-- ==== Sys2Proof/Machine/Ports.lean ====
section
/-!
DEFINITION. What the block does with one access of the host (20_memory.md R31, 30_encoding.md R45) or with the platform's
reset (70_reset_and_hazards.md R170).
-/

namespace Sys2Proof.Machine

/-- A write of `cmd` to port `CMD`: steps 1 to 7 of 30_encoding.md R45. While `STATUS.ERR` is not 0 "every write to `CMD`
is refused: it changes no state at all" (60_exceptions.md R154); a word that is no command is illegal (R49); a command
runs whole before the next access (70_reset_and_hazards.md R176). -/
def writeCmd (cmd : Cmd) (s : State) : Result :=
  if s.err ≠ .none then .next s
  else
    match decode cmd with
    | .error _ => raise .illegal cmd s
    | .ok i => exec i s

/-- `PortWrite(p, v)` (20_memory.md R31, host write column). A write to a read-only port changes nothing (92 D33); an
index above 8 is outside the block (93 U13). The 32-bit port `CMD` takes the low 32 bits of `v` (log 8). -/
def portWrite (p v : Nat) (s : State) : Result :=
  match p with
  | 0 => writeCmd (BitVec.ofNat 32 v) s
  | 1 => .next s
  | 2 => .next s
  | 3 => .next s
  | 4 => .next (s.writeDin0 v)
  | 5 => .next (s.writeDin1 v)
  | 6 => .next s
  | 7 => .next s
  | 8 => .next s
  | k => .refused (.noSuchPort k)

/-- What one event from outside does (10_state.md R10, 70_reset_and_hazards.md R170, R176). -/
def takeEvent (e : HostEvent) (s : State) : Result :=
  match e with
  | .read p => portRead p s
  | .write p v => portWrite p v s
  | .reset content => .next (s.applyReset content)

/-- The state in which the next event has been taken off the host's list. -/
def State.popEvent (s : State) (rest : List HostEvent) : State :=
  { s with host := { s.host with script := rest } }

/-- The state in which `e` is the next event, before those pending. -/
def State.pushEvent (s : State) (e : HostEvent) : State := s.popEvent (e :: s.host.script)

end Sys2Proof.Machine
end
===
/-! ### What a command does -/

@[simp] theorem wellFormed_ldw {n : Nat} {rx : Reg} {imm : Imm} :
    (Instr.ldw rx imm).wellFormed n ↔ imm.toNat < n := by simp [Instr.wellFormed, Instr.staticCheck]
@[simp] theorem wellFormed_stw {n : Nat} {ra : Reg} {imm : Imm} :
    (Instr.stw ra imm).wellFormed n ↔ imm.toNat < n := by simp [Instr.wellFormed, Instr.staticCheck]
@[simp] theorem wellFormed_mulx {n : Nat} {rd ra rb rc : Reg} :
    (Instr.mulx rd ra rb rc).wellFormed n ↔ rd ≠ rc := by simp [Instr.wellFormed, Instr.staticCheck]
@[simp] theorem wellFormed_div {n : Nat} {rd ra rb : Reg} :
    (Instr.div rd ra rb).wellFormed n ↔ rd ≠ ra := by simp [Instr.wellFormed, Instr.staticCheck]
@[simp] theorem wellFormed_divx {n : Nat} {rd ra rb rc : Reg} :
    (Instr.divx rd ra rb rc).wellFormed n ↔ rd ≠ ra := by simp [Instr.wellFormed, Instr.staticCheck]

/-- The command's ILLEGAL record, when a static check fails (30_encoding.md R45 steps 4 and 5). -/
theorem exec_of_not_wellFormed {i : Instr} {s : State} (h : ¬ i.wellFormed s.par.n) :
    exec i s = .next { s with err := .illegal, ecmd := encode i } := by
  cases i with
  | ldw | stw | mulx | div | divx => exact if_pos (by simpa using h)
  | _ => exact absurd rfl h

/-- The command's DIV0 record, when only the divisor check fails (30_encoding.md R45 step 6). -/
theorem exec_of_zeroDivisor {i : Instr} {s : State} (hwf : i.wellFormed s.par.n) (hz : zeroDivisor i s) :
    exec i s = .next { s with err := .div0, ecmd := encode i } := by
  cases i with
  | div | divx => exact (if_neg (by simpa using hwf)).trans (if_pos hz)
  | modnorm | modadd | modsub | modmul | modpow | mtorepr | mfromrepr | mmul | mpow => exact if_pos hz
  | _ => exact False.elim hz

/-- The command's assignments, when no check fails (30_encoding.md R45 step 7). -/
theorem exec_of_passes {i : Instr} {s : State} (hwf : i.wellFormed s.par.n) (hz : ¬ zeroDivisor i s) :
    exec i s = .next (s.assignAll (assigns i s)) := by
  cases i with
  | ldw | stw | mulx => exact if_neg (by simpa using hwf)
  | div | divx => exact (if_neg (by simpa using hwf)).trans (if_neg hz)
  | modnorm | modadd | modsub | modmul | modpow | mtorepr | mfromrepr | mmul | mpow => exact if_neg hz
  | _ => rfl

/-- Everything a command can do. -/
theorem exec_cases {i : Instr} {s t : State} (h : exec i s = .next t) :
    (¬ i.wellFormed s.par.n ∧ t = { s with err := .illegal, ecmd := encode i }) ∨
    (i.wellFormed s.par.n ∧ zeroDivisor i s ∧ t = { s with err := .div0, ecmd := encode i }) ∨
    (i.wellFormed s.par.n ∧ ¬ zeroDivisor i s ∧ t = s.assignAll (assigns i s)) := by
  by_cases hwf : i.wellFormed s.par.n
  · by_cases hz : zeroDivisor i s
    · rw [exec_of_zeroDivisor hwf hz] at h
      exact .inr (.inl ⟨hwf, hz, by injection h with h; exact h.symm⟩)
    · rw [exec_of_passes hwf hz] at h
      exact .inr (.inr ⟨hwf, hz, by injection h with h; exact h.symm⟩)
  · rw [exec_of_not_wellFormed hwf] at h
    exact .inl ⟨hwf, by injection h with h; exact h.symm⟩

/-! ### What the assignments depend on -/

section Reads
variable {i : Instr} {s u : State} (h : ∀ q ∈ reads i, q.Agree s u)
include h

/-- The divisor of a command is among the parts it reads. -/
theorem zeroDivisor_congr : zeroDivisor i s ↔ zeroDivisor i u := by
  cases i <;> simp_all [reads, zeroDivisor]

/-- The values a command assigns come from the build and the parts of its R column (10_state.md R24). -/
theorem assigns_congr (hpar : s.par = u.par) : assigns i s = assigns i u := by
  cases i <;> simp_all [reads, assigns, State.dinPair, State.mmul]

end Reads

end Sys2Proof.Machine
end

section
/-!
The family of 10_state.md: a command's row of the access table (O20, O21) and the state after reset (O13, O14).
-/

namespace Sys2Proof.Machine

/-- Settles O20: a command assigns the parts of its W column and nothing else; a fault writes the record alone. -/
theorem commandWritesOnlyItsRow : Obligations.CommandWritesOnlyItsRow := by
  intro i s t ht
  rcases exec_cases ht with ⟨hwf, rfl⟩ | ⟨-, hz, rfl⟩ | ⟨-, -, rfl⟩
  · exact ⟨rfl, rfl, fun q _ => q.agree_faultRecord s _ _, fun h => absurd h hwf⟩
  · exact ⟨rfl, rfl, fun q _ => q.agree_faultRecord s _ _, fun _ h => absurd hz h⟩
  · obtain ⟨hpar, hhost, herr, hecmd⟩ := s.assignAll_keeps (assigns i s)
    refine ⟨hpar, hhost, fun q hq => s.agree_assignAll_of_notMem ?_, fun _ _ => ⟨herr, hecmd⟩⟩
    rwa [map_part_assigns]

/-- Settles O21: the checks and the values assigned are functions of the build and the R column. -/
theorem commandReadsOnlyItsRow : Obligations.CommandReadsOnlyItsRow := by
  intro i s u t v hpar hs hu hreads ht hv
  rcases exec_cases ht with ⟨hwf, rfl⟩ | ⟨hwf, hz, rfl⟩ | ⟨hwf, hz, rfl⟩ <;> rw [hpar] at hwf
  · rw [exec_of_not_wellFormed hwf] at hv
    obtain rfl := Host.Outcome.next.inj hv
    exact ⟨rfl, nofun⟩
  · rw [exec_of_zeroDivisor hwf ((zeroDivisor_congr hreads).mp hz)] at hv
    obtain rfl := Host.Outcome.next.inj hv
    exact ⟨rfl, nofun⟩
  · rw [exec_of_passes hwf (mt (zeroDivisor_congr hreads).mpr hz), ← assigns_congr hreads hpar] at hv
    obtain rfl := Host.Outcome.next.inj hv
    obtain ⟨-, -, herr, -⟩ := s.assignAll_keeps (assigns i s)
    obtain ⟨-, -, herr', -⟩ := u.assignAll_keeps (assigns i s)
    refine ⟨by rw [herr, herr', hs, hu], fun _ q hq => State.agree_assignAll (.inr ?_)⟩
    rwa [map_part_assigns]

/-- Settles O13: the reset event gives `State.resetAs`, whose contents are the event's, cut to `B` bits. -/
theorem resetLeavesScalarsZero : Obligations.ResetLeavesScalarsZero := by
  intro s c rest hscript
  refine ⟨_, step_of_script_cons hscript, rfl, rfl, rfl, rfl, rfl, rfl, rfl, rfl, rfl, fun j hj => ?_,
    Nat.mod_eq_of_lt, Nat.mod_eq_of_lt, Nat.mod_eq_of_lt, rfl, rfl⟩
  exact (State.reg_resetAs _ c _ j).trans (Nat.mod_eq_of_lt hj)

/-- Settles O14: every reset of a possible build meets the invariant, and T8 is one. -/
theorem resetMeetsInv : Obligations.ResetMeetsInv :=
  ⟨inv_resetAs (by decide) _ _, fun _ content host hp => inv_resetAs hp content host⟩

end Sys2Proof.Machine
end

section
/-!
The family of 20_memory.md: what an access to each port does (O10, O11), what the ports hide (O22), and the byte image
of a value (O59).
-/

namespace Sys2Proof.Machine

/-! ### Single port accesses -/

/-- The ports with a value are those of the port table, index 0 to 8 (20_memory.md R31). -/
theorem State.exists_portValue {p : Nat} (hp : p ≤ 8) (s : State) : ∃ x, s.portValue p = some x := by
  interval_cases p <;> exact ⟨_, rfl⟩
===
Instructions to follow: Output, from the data above, the lines from the line with "by_cases hwf : i.wellFormed s.par.n" to the line with "it reads. -/" exactly as they stand, both ends included and nothing else.

Solution to this problem:
  by_cases hwf : i.wellFormed s.par.n
  · by_cases hz : zeroDivisor i s
    · rw [exec_of_zeroDivisor hwf hz] at h
      exact .inr (.inl ⟨hwf, hz, by injection h with h; exact h.symm⟩)
    · rw [exec_of_passes hwf hz] at h
      exact .inr (.inr ⟨hwf, hz, by injection h with h; exact h.symm⟩)
  · rw [exec_of_not_wellFormed hwf] at h
    exact .inl ⟨hwf, by injection h with h; exact h.symm⟩

/-! ### What the assignments depend on -/

section Reads
variable {i : Instr} {s u : State} (h : ∀ q ∈ reads i, q.Agree s u)
include h

/-- The divisor of a command is among the parts it reads. -/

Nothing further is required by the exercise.